Oh—and I never figured out what the treasured antique was supposed to be in the end.
Profile Image for Ted.
94 reviews
January 21, 2013
Meh. Lovejoy is a sort of know-it-all (actually do-it-all) but was too unappealing to be the anti-hero as intended. The asides about the histories of particular antiques and why they are valuable was interesting but not enough to rescue this book for me.

I read it on the recommendation of my used book dealer when I told her I liked Sarah Caudwell and John Mortimer. I suspect Lovejoy's heavy Brit vernacular was the connection in her mind. But it lacked the "rapist-like wit"* of the aforementioned authors.

It was a quick read otherwise I would not have finished it. Still pining for the mystery novel that entrances.

*See Dumb and Dumber
Profile Image for Yrinsyde.
257 reviews17 followers
September 7, 2008
As always, Johnathan Gash's anti-hero Lovejoy is involved in another antique scam where he narrowly escapes intact. Gash is a wonderfully witty and engaging writer and for anyone who loves antiques, reading the Lovejoy novels is an education - with snippets of ancient technique, how-to in fakery (or 'reproductions' as Lovejoy calls them), histories of craftmen. And of course - Lovejoy - what a loveable rascal! More Lovejoy please!
Profile Image for Murghi.
17 reviews1 follower
September 18, 2010
Not really finished, because I put it down about 7/8ths of the way through with a big old Who Cares?! The really annoying thing is that the author has a long, long list of books he's written. If only I could stand this book enough to finish it, there would be plenty more where that came from. But the self-conscious attempts at quirkiness and humor fell way flat for me. Hated it, bugged by it, et leave-me-alone cetera.
Profile Image for Vic Lauterbach.
593 reviews2 followers
June 13, 2023
My local library didn't have Lovejoy #1 (The Judas Pair), so I settled for #20. It's full of witty dialog and hilarious narration by the (anti)hero, but the plot's weak. The ending is exciting but mildly disappointing in that Lovejoy needs considerable luck to muddle through. It satisfied my curiosity about the differences between character in the TV adaptation and the books but wasn't entertaining enough to make me read any more of the series.

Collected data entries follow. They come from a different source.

-- ==== Sys2Proof/Laws/ReachPool.lean ====
section
/-!
SUPPORT. The footprint of each function of Machine/Pool.lean.
-/
set_option linter.unusedTactic false
set_option linter.unreachableTactic false
namespace Sys2Proof.Machine

theorem State.moveResult_reach (s : State) (die : Nat) (res : Nat) : Reach 0x20000000000000000000000000000000000000 s (State.moveResult s die res) := by
  have h0 := Reach.refl 0x20000000000000000000000000000000000000 s
  unfold State.moveResult
  repeat' (first
    | with_reducible assumption
    | exact rfl
    | with_reducible (first
        | refine Reach.setFld ?_ ?_))

theorem State.beginMove_reach (s : State) (m : Move) : Reach 0x1000 s (State.beginMove s m) := by
  have h0 := Reach.refl 0x1000 s
  unfold State.beginMove
  repeat' (first
    | with_reducible assumption
    | exact rfl
    | with_reducible (first
        | apply Reach.then ?_ (State.setMoving_reach ..) ?_)
    | with_reducible (first
        | refine Reach.set_pool ?_ ?_))

theorem State.waitMove_reach (s : State) (die : Nat) (tier : Nat) (owner : Nat) (page : Nat) : Reach 0x1000 s (State.waitMove s die tier owner page) := by
  have h0 := Reach.refl 0x1000 s
  unfold State.waitMove
  repeat' (first
    | with_reducible assumption
    | exact rfl
    | with_reducible (first
        | refine Reach.set_pool ?_ ?_))

theorem State.pinFrame_reach (s : State) (die : Nat) (owner : Nat) (n : Nat) (big : Bool) (v : Bool) : Reach 0x142a000000000000000000000000000000008581d s (State.pinFrame s die owner n big v) := by
  have h0 := Reach.refl 0x142a000000000000000000000000000000008581d s
  unfold State.pinFrame
  repeat' (first
    | with_reducible assumption
    | exact rfl
    | with_reducible (first
        | refine Reach.bump ?_ ?_
        | refine Reach.ite ?_ ?_
        | apply Reach.then ?_ (State.cancelMove_reach ..) ?_
        | apply Reach.then ?_ (State.moveResult_reach ..) ?_
        | apply Reach.then ?_ (State.retryWaiting_reach ..) ?_
        | apply Reach.then ?_ (State.setFrame_reach ..) ?_)
    | (extract_lets +onlyGivenNames -underBinder -merge -useContext x; first | (refine Reach.cut x ?_ (fun _ => ?_); rotate_left; clear_value x; rotate_left; unfold x; clear x) | (have _ := fun a => x a; unfold x; clear x) | clear_value x)
    | (split <;> try (refine Reach.cut1 (by assumption) ?_ (fun _ => ?_)))
    | split)

theorem State.startMove_reach (s : State) (die : Nat) (tier : Nat) (owner : Nat) (page : Nat) (n : Nat) : Reach 0x1008000000000000000000000000000000008581d s (State.startMove s die tier owner page n) := by
  have h0 := Reach.refl 0x1008000000000000000000000000000000008581d s
  unfold State.startMove
  repeat' (first
    | with_reducible assumption
    | exact rfl
    | simp -zeta -iota -proj only [Reach1.pair_iff]
    | with_reducible exact Reach1.fst (by assumption)
    | with_reducible (first
        | refine Reach.ite ?_ ?_
        | apply Reach.then ?_ (State.beginMove_reach ..) ?_
        | apply Reach1.then ?_ (State.obtain_reach ..) ?_
        | apply Reach1.fst (Reach1.then ?_ (State.obtain_reach ..) ?_)
        | apply Reach.then ?_ (State.setFrame_reach ..) ?_
        | apply Reach.then ?_ (State.showUse_reach ..) ?_
        | apply Reach.then ?_ (State.waitMove_reach ..) ?_)
    | (extract_lets +onlyGivenNames -underBinder -merge -useContext x; first | (refine Reach.cut x ?_ (fun _ => ?_); rotate_left; clear_value x; rotate_left; unfold x; clear x) | (refine Reach.cutP x ?_ (fun _ => ?_); rotate_left; clear_value x; rotate_left; unfold x; clear x) | (have _ := fun a => x a; unfold x; clear x) | clear_value x)
    | (split <;> try (refine Reach.cut1 (by assumption) ?_ (fun _ => ?_)))
    | split)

Profile Image for Christie.
183 reviews
November 4, 2007
I am big fan of these books, ever since I read 'Ten Word Game' this year. I love his style, dialogue and of course Lovejoy. :) Not as great as 'Possessions of a Lady' but still better than most stuff out there now.
Profile Image for Tiina.
1,078 reviews
November 8, 2015
This is the original Lovejoy, not the same person as in the tv series. He knows antiques and shares his knowledge, and that's very interesting. Things just don't go very well for him. I like a better moralled main character, and not everything going wrong, so this was not my kind of story.

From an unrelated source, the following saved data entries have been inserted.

-- ==== Sys2Proof/Laws/ReachHbm.lean ====
section
/-!
SUPPORT. The footprint of each function of Machine/Hbm.lean.
-/
set_option linter.unusedTactic false
set_option linter.unreachableTactic false
namespace Sys2Proof.Machine

theorem State.disturb_reach (s : State) (pa : Nat) (noise : BitVec 256) (checkNoise : BitVec 16) : Reach 0x9 s (State.disturb s pa noise checkNoise) := by
  have h0 := Reach.refl 0x9 s
  unfold State.disturb
  repeat' (first
    | with_reducible assumption
    | exact rfl
    | with_reducible (first
        | refine Reach.ite ?_ ?_)
    | (extract_lets +onlyGivenNames -underBinder -merge -useContext x; first | (refine Reach.cut x ?_ (fun _ => ?_); rotate_left; clear_value x; rotate_left; unfold x; clear x) | (have _ := fun a => x a; unfold x; clear x) | clear_value x)
    | (split <;> try (refine Reach.cut1 (by assumption) ?_ (fun _ => ?_)))
    | split
    | exact fun h => h
    | with_reducible (first
        | refine Reach.set_mem ?_ ?_ ?_
        | refine Reach.set_hbmDelta ?_ ?_ ?_
        | refine Reach.litMk ?_ rfl (fun _ h => h) ?_ ?_ ?_ ?_)
    | exact fun h => canonical_putD _ _ _ h
    | exact fun h => canonical_foldl _ _ _ _ (canonical_clearRange _ _ _ h)
    | exact fun h => canonical_putRun _ _ _ h
    | exact fun h => canonical_clearRange _ _ _ h
    | exact fun h => canonical_filter _ _ h
    | (intro (c : Cell) (hc : _); cases c <;> first | rfl | exact absurd hc (by decide) | exact fun _ _ => rfl))

theorem State.hbmArrive_reach (s : State) (r : HbmReq) : Reach 0x20000000000000000000000000000000800 s (State.hbmArrive s r) := by
  have h0 := Reach.refl 0x20000000000000000000000000000000800 s
  unfold State.hbmArrive
  repeat' (first
    | with_reducible assumption
    | exact rfl
    | with_reducible (first
        | refine Reach.bump ?_ ?_
        | refine Reach.ite ?_ ?_
        | apply Reach.then ?_ (State.dropWritebacks_reach ..) ?_
        | apply Reach.then ?_ (State.setChan_reach ..) ?_)
    | (extract_lets +onlyGivenNames -underBinder -merge -useContext x; first | (refine Reach.cut x ?_ (fun _ => ?_); rotate_left; clear_value x; rotate_left; unfold x; clear x) | (have _ := fun a => x a; unfold x; clear x) | clear_value x)
    | (split <;> try (refine Reach.cut1 (by assumption) ?_ (fun _ => ?_)))
    | split)

theorem State.serveNext_reach (s : State) (pa : Nat) (ready : BitVec 64) (severity : Bool) (mine : HbmReq → Bool) (noise : BitVec 256) (checkNoise : BitVec 16) : Reach 0x1000000000000000000000000001022011f80000000000000000000000000008781d s (State.serveNext s pa ready severity mine noise checkNoise) := by
  have h0 := Reach.refl 0x1000000000000000000000000001022011f80000000000000000000000000008781d s
  unfold State.serveNext
  repeat' (first
    | with_reducible assumption
    | exact rfl
    | with_reducible (first
        | refine Reach.ite ?_ ?_
        | apply Reach.then ?_ (State.disturb_reach ..) ?_
        | apply Reach.then ?_ (State.serveHbm_reach ..) ?_
        | apply Reach.then ?_ (State.setChan_reach ..) ?_)
    | (extract_lets +onlyGivenNames -underBinder -merge -useContext x; first | (refine Reach.cut x ?_ (fun _ => ?_); rotate_left; clear_value x; rotate_left; unfold x; clear x) | (have _ := fun a => x a; unfold x; clear x) | clear_value x)
    | (split <;> try (refine Reach.cut1 (by assumption) ?_ (fun _ => ?_)))
    | split)

theorem hbmReadEffect_reach (addr : BitVec 48) (owner : BitVec 6) (port : BitVec 6) (phase : HbmPhase) (s : State) : Reach 0x2400030110007433057eb24020001010303a413fa3b8c0120c008000000000017efd9fcfd s (hbmReadEffect addr owner port phase s) := by
  have h0 := Reach.refl 0x2400030110007433057eb24020001010303a413fa3b8c0120c008000000000017efd9fcfd s
  unfold hbmReadEffect
  repeat' (first
    | with_reducible assumption
    | exact rfl
    | simp -zeta -iota -proj only [Reach1.pair_iff]
    | with_reducible exact Reach1.fst (by assumption)
    | with_reducible (first
        | refine Reach.ite ?_ ?_
        | apply Reach.then ?_ (State.hbmArrive_reach ..) ?_
        | apply Reach1.then ?_ (State.serve_reach ..) ?_
        | apply Reach1.fst (Reach1.then ?_ (State.serve_reach ..) ?_)
        | apply Reach.then ?_ (State.serveNext_reach ..) ?_)
    | (extract_lets +onlyGivenNames -underBinder -merge -useContext x; first | (refine Reach.cut x ?_ (fun _ => ?_); rotate_left; clear_value x; rotate_left; unfold x; clear x) | (refine Reach.cutP x ?_ (fun _ => ?_); rotate_left; clear_value x; rotate_left; unfold x; clear x) | (have _ := fun a => x a; unfold x; clear x) | clear_value x)
    | (split <;> try (refine Reach.cut1 (by assumption) ?_ (fun _ => ?_)))
    | split)

theorem hbmWriteEffect_reach (addr : BitVec 48) (owner : BitVec 6) (port : BitVec 6) (data : BitVec 256) (mask : BitVec 32) (phase : HbmPhase) (s : State) : Reach 0x2400030110007433057eb24020001010303a413fa3b8c0120c008000000000017efd9fcfd s (hbmWriteEffect addr owner port data mask phase s) := by
  have h0 := Reach.refl 0x2400030110007433057eb24020001010303a413fa3b8c0120c008000000000017efd9fcfd s
  unfold hbmWriteEffect
  repeat' (first
    | with_reducible assumption
    | exact rfl
    | simp -zeta -iota -proj only [Reach1.pair_iff]
    | with_reducible exact Reach1.fst (by assumption)
    | with_reducible (first
        | refine Reach.ite ?_ ?_
        | apply Reach.then ?_ (State.hbmArrive_reach ..) ?_
        | apply Reach1.then ?_ (State.serve_reach ..) ?_
        | apply Reach1.fst (Reach1.then ?_ (State.serve_reach ..) ?_)
        | apply Reach.then ?_ (State.serveNext_reach ..) ?_)
    | (extract_lets +onlyGivenNames -underBinder -merge -useContext x; first | (refine Reach.cut x ?_ (fun _ => ?_); rotate_left; clear_value x; rotate_left; unfold x; clear x) | (refine Reach.cutP x ?_ (fun _ => ?_); rotate_left; clear_value x; rotate_left; unfold x; clear x) | (have _ := fun a => x a; unfold x; clear x) | clear_value x)
    | (split <;> try (refine Reach.cut1 (by assumption) ?_ (fun _ => ?_)))
    | split)

theorem correctionWritebackEffect_reach (turn : WritebackTurn) (s : State) : Reach 0x1000000000000000000000000001022011f80000000000000000000000000008781d s (correctionWritebackEffect turn s) := by
  have h0 := Reach.refl 0x1000000000000000000000000001022011f80000000000000000000000000008781d s
  unfold correctionWritebackEffect
  repeat' (first
    | with_reducible assumption
    | exact rfl
    | with_reducible (first
        | refine Reach.ite ?_ ?_
        | apply Reach.then ?_ (State.serveNext_reach ..) ?_)
    | (extract_lets +onlyGivenNames -underBinder -merge -useContext x; first | (refine Reach.cut x ?_ (fun _ => ?_); rotate_left; clear_value x; rotate_left; unfold x; clear x) | (have _ := fun a => x a; unfold x; clear x) | clear_value x)
    | (split <;> try (refine Reach.cut1 (by assumption) ?_ (fun _ => ?_)))
    | split)

theorem heldRequestEnterEffect_reach (controller : Fin 8) (pc : Fin 32) (s : State) : Reach 0x800 s (heldRequestEnterEffect controller pc s) := by
  have h0 := Reach.refl 0x800 s
  unfold heldRequestEnterEffect
  repeat' (first
    | with_reducible assumption
    | exact rfl
    | with_reducible (first
        | apply Reach.then ?_ (State.setChan_reach ..) ?_))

Profile Image for Jeff Stanger.
Author 29 books82 followers
January 16, 2017
Jonathan Gash's humor comes through in this Lovejoy mystery more so than others I've read in the series. His bed romping might turn some readers off (a product of the times the book was released) but the mystery and laughs are good enough to keep you going.
Profile Image for Austen.
73 reviews25 followers
May 12, 2012
Not my favorite, unfortunately. This one could have been a decent television/movie in its own right.